-- ==== Sys2Proof/Machine/State.lean ====
section
/-! DEFINITION. The state of the Z4 package as plain data (02 R41 to R45 and the state each chapter names), the reasons a step can
stop, and the state right after reset.  The group that holds an issue slot is the state's focus `g`; every other group is in
`others`.  All that the package's parts hold besides (teams, grids, queues, locks, engines, Prism, registers) stands beside them. -/

namespace Sys2Proof.Machine

/-- Why the machine stops. -/
inductive Fault where
  /-- Raised by `step` alone, when the package is frozen and no input is waiting: R408 stops every clock and the package does
  nothing further until a reset.  Safe: the hardware does not go on either. -/
  | frozen
  deriving DecidableEq, Repr

/-- Why an instruction has no meaning. -/
inductive Refusal where
  /-- Raised by `exec` for an instruction that is not modelled, with its mnemonic.  Safe: the machine stops where the hardware
  goes on. -/
  | notModelled (mnemonic : String)
  deriving DecidableEq, Repr

/-! ## Small types -/

/-- The part a run of a team plays under Chord (13 R347, R360). -/
inductive Role where
  | plain | leader | trailer | third
  deriving DecidableEq, Repr

/-- An address space an access reaches (07 R167). -/
inductive Space where
  | glob | scr | clu
  deriving DecidableEq, Repr

/-- Where a translated access lies: a physical address, or an offset in a team's scratchpad. -/
inductive Place where
  | glob (pa : Nat)
  | scr (tid : Nat) (off : Nat)
  deriving DecidableEq, Repr

/-- A translation aperture (07 R174); `pending` while a TA.SET has not finished (R175).  `lo` and `hi` bound the VAs of its run, `global`
and `local_` tell whether the run holds units with G = 1 and with G = 0 (R198). -/
structure Aperture where
  v : Bool
  base : BitVec 57
  cap : BitVec 33
  frame : BitVec 48
  limit : BitVec 33
  r : Bool
  w : Bool
  stale : Bool
  pending : Bool
  lo : Nat
  hi : Nat
  global : Bool
  local_ : Bool
  deriving DecidableEq, Repr

/-- An invalid aperture acts as BASE 0 and LIMIT 0 (R174). -/
def Aperture.invalid : Aperture := ⟨false, 0, 0, 0, 0, false, false, false, false, 0, 0, false, false⟩

/-- A counter or barrier wait (09 R233, R234, R240): whether it is of a barrier, its operand-log entry, its scope, target, destination
register, outcome predicate and deadline, and once it is decided at its object's point (14 R379) whether it reached, with the STATUS and
the count or phase read there. -/
structure Wait where
  bar : Bool
  entry : Nat
  scope : Nat
  target : BitVec 64
  d : Nat
  q : Option Nat
  deadline : Option (BitVec 64)
  decided : Option (Bool × BitVec 64 × BitVec 64)
  deriving DecidableEq, Repr

/-- A launch descriptor, read from its 64 bytes (03 R75). -/
structure Desc where
  entry : BitVec 64
  argptr : BitVec 64
  x : BitVec 32
  y : BitVec 32
  z : BitVec 32
  groups : BitVec 8
  regs : BitVec 8
  accs : BitVec 8
  flags : BitVec 8
  scratch : BitVec 32
  stash : BitVec 32
  red : BitVec 8
  prio : BitVec 8
  depth : BitVec 8
  rsv : BitVec 40
  completion : BitVec 64
  add : BitVec 64
  deriving DecidableEq, Repr

/-- Why a split does not issue (03 R58).  `exitDrain` holds the lanes that end when the drain is over; `log` is the waiting park of a
follower whose leader parked there and whose log does not tell the outcome yet (13 R347); `slack` names the segment whose commit ends it (13
R354), none where a hold limit alone does; `seq` is an instruction's issue number. -/
inductive Park where
  | ready
  | wbit
  | exitDrain (lanes : BitVec 32)
  | clk
  | rte
  | join
  | syncs
  | launch (d : Nat) (seq : Nat) (x : Desc)
  | ctr (w : Wait)
  | batchClose (d : Nat) (seq : Nat)
  | batchWait (n : BitVec 64)
  | quiet (scope : Nat) (tag : BitVec 1) (since : Nat)
  | lock
  | lockHeld
  | compare
  | slack (seg : Option Nat)
  | log (seq : Nat)
  deriving DecidableEq, Repr

/-- A live split (03 R57): its slot, PC, mask, ready-age, passed-over count and park.  `plen` is the length of the instruction it
is parked at, `hold` the clock before which it is not eligible (R64), `wAfter` the W bit of the instruction it is parked at (R33). -/
structure Split where
  slot : Nat
  pc : BitVec 57
  mask : BitVec 32
  age : Nat
  passed : Nat
  park : Park
  plen : Nat
  hold : Nat
  wAfter : Bool
  cnt : Nat
  deriving DecidableEq, Repr

/-- The state of one lane of an operand-log entry (12 R324): waiting for its address; located (`kind` is the page's type, with host
bias at bit 2 and movability at bit 3); read by the cluster atomic unit and not yet written back (08 R209); performed with the bytes it
returned; faulted with a cause, the page-table entry behind it and the DT of the recording; done, with the value it received (none
where OLOG.DROP took it). -/
inductive LaneState where
  | pending
  | located (p : Place) (kind : Nat)
  | half (p : Place) (kind : Nat) (m : BitVec 64)
  | performed (v : BitVec 128)
  | faulted (cause : BitVec 8) (walk : BitVec 64) (dt : Nat)
  | done (v : Option (BitVec 128))
  deriving DecidableEq, Repr

/-- Whether a lane's access has not returned: neither done nor faulted. -/
def LaneState.isOpen : LaneState → Bool
  | .faulted .. => false
  | .done _ => false
  | _ => true

/-- Whether a lane's access is still to be performed; a faulted one is (R326). -/
def LaneState.unperformed : LaneState → Bool
  | .performed _ => false
  | .done _ => false
  | _ => true

/-- Whether a lane waits for its address. -/
def LaneState.isPending : LaneState → Bool
  | .pending => true
  | _ => false

/-- Whether a lane is faulted. -/
def LaneState.isFaulted : LaneState → Bool
  | .faulted .. => true
  | _ => false

/-- Whether a lane is done. -/
def LaneState.isDone : LaneState → Bool
  | .done _ => true
  | _ => false

/-- One lane's captured access: address or offset, data and second data (the compare value of CAS), and its state (R324). -/
structure OlLane where
  lane : Nat
  addr : BitVec 64
  fast : Option Nat
  data : BitVec 128
  cmp : BitVec 64
  st : LaneState
  deriving DecidableEq, Repr

/-- What an operand-log entry does at memory. -/
inductive AccKind where
  | load (signExt : Bool)
  | store
  | atom (t op : Nat) (returns : Bool)
  | binr
  | sld (d : Nat)
  | sst
  | ctrAdd
  | ctrRd (d : Nat)
  | barArv (d : Nat)
  | lkDef (d : Nat) (domain : BitVec 64)
  | wait (bar : Bool)
  deriving DecidableEq, Repr

/-- An operand-log entry (R324): its index and issue number, the issuing split's slot, the instruction, the active mask (of a uniform
instruction the issuing split's mask, R317), whether it was issued privileged, its destination, scope, order and phase tag, the
aperture as captured, and its lanes. -/
structure OlEntry where
  idx : Nat
  seq : Nat
  cnt : Nat
  slot : Nat
  pc : BitVec 57
  uni : Bool
  opc : BitVec 7
  w1 : BitVec 32
  mask : BitVec 32
  priv : Bool
  kind : AccKind
  space : Space
  size : Nat
  scope : Nat
  ord : Nat
  dst : Nat
  ta : Option Nat
  apt : Aperture
  hint : BitVec 2
  tag : BitVec 1
  dt : Nat
  lanes : List OlLane
  again : Option Nat
  deriving DecidableEq, Repr

/-- What an outstanding result still waits for: nothing (its values are known; `acc` where an accumulator instruction gave them), another step that will give them, a FENCE's condition
by kind (09 R246), the group's earlier stores, the accesses translated by dropped entries (07 R198), or the stores and
acknowledgements of a victim tile's groups (09 R247), the earlier stores of a STASH.WB with the VA range it then writes back (07 R189), the
engine owners of the lines of a CINV (07 R191), the release of a QPOST with what it then posts (03 R84), the lines of a CTX.FL
(0 V, 1 A, 2 ALL, 12 R337), the groups of a context that PREEMPT stops, and then ends (12 R338), or in a follower its log, `held` until
a handler has the instruction retried or returns. -/
inductive Await where
  | nothing
  | acc
  | other
  | fence (kind : Nat)
  | stores
  | tlb
  | victim (tile : Nat)
  | stashWb (lo hi : Nat)
  | lines (kind : Nat) (l : List Nat)
  | post (d : Nat) (queue : Nat) (desc : List (BitVec 8))
  | flush (what : Nat)
  | preempt (ctx : Nat)
  | ended (ctx : Nat)
  | log (held : Bool)
  deriving DecidableEq, Repr

/-- An outstanding variable-latency result that no operand-log entry holds (02 R34), with its instruction's count: vector writes keyed
by 32 × register + lane, uniform writes, the status flags that enter FPSTAT with it, and what it waits for (while that is `other` the
writes only name what is outstanding). -/
structure Result where
  seq : Nat
  cnt : Nat
  slot : Nat
  vw : List (Nat × BitVec 32)
  sw : List (Nat × BitVec 64)
  flags : BitVec 5
  await : Await
  deriving DecidableEq, Repr

/-- An entry of a group's lock set (10 R266). -/
structure LockHold where
  name : BitVec 64
  mode : Nat
  upg : Option Nat
  deriving DecidableEq, Repr

/-- A recorded wound (R274): the lock and the DT at which the slice sent it. -/
structure Wound where
  name : BitVec 64
  dt : BitVec 64
  deriving DecidableEq, Repr

/-- A lock request of a group on its way to the slice (R282): LK.ACQ, LK.TRY (with its status register) or LK.UPG. -/
structure LockReq where
  name : BitVec 64
  mode : Nat
  upg : Bool
  try_ : Option Nat
  scope : Nat
  slot : Nat
  seq : Nat
  arrived : Bool
  granted : Bool
  deriving DecidableEq, Repr

/-- One contribution to a signature (13 R350): the group, its instruction's issue number, whether it belongs to SS, and the two
words. -/
structure Fold where
  gidx : Nat
  seq : Nat
  ss : Bool
  a : BitVec 32
  d : BitVec 32
  deriving DecidableEq, Repr

/-- A FINJ flip waiting for the target's next run boundary (R363), with the issuer and its status register. -/
structure Flip where
  sreg : Bool
  reg : Nat
  lane : Nat
  bit : Nat
  issuer : Nat
  seq : Nat
  d : Nat
  deriving DecidableEq, Repr

/-- A recorded Matrix Data Error (06 R164), with the issue number of the failing instruction. -/
structure MatErr where
  pc : BitVec 57
  mask : BitVec 32
  addr : BitVec 64
  dt : BitVec 64
  seq : Nat
  deriving DecidableEq, Repr

/-! ## Groups -/

/-- A group: the context state of R41, the launch identity of R43, and its place.  `absent`, `dirty` and `touched` name lines of its image
that are not in the tile, that the image has older, and that were written since the segment's checkpoint (12 R331; 13 R359); `mends` the
registers that an instruction (by issue number) still returning writes in all 32 lanes (12 R332). -/
structure Group where
  gid : Nat
  tid : Nat
  ctx : Nat
  live : Bool
  halted : Bool
  away : Bool
  stop : Bool
  role : Role
  gidx : BitVec 5
  teamIdx : BitVec 64
  teamDim : BitVec 6
  gridId : BitVec 64
  gridKey : BitVec 32
  gridDim : BitVec 64
  depth : BitVec 4
  argptr : BitVec 64
  prio : BitVec 5
  coRes : Bool
  tile : Nat
  place : Nat
  ctxBase : BitVec 64
  allot : Nat
  naccs : Nat
  scratch : Nat
  xb : BitVec 8
  v : Sparse W32
  p : Sparse W32
  s : Sparse W64
  q : BitVec 8
  ta : Sparse Aperture
  acc : Sparse W64
  accPoison : List Nat
  regPoison : List Nat
  dirty : List Nat
  touched : List Nat
  mends : List (Nat × Nat)
  splits : List Split
  keptPc : Sparse (BitVec 57)
  newSplits : List (Nat × BitVec 32)
  stack : List (BitVec 57 × BitVec 32)
  run : Bool
  cur : Nat
  runLen : Nat
  atEnd : Option Nat
  resumed : Bool
  absent : List Nat
  hs : Sparse W64
  txb : BitVec 8
  inh : Bool
  trapSeq : Nat
  trapsTaken : Nat
  haz : Bool
  tcause : BitVec 64
  tpc : BitVec 57
  tresume : BitVec 57
  tmask : BitVec 32
  taddr : BitVec 64
  tdt : BitVec 64
  tother : BitVec 2
  tlanecause : BitVec 64
  twalk : BitVec 64
  fpstat : BitVec 5
  fpctl : BitVec 2
  srcount : Sparse W32
  batchSeq : BitVec 64
  batchDone : BitVec 64
  phase : BitVec 1
  olog : List OlEntry
  seq : Nat
  acks : Nat
  results : List Result
  fences : List (Nat × Nat × Nat)
  lset : List LockHold
  age : BitVec 64
  agev : Bool
  agehold : Bool
  wounds : List Wound
  lreq : Option LockReq
  lkStop : Bool
  lrel : List (BitVec 64)
  lend : Bool
  lockSeq : Option Nat
  gearReq : Bool
  gearStart : Bool
  engErr : BitVec 64
  engAddr : BitVec 64
  engDt : Nat
  engDue : Option (Nat × BitVec 57)
  splitSel : BitVec 64
  lkSel : BitVec 64
  olSel : BitVec 64
  acctSel : BitVec 64
  icount : Nat
  cleared : Option Nat
  flip : List Flip
  matErr : List MatErr
  deriving DecidableEq, Repr

/-- The focus before any group has started: every field at the value group start gives it (R42), no split live, and an allotment
of 8 registers (log entry 2). -/
def Group.idle : Group where
  gid := 0
  tid := 0
  ctx := 0
  live := false
  halted := false
  away := false
  stop := false
  role := .plain
  gidx := 0
  teamIdx := 0
  teamDim := 0
  gridId := 0
  gridKey := 0
  gridDim := 0
  depth := 0
  argptr := 0
  prio := 0
  coRes := false
  tile := 0
  place := 0
  ctxBase := 0
  allot := 8
  naccs := 0
  scratch := 0
  xb := 0
  v := []
  p := []
  s := []
  q := 0
  ta := []
  acc := []
  accPoison := []
  regPoison := []
  dirty := []
  touched := []
  mends := []
  splits := []
  keptPc := []
  newSplits := []
  stack := []
  run := false
  cur := 0
  runLen := 0
  atEnd := none
  resumed := false
  absent := []
  hs := []
  txb := 0
  inh := false
  trapSeq := 0
  trapsTaken := 0
  haz := false
  tcause := 0
  tpc := 0
  tresume := 0
  tmask := 0
  taddr := 0
  tdt := 0
  tother := 0
  tlanecause := 0
  twalk := 0
  fpstat := 0
  fpctl := 0
  srcount := []
  batchSeq := 1
  batchDone := 0
  phase := 0
  olog := []
  seq := 0
  acks := 0
  results := []
  fences := []
  lset := []
  age := 0
  agev := false
  agehold := false
  wounds := []
  lreq := none
  lkStop := false
  lrel := []
  lend := false
  lockSeq := none
  gearReq := false
  gearStart := false
  engErr := 0
  engAddr := 0
  engDt := 0
  engDue := none
  splitSel := 0
  lkSel := 0
  olSel := 0
  acctSel := 0
  icount := 0
  cleared := none
  flip := []
  matErr := []

/-! ## Teams, grids, contexts, queues -/

/-- A line held in a team's stash (07 R190): its VA and physical address divided by 128, whether it is dirty and owned, whether the leaf it was
translated by was global and checked for stores, and the bytes that leaf's block maps. -/
structure StashLine where
  va : Nat
  pa : Nat
  dirty : Bool
  owned : Bool
  glob : Bool
  w : Bool
  size : Nat
  deriving DecidableEq, Repr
****************
Copy the entries above exactly, but only from the line holding "glob | scr | clu" through the line holding "0 (R174). -/", both included.

*Response box*.
  | glob | scr | clu
  deriving DecidableEq, Repr

/-- Where a translated access lies: a physical address, or an offset in a team's scratchpad. -/
inductive Place where
  | glob (pa : Nat)
  | scr (tid : Nat) (off : Nat)
  deriving DecidableEq, Repr

/-- A translation aperture (07 R174); `pending` while a TA.SET has not finished (R175).  `lo` and `hi` bound the VAs of its run, `global`
and `local_` tell whether the run holds units with G = 1 and with G = 0 (R198). -/
structure Aperture where
  v : Bool
  base : BitVec 57
  cap : BitVec 33
  frame : BitVec 48
  limit : BitVec 33
  r : Bool
  w : Bool
  stale : Bool
  pending : Bool
  lo : Nat
  hi : Nat
  global : Bool
  local_ : Bool
  deriving DecidableEq, Repr

/-- An invalid aperture acts as BASE 0 and LIMIT 0 (R174). -/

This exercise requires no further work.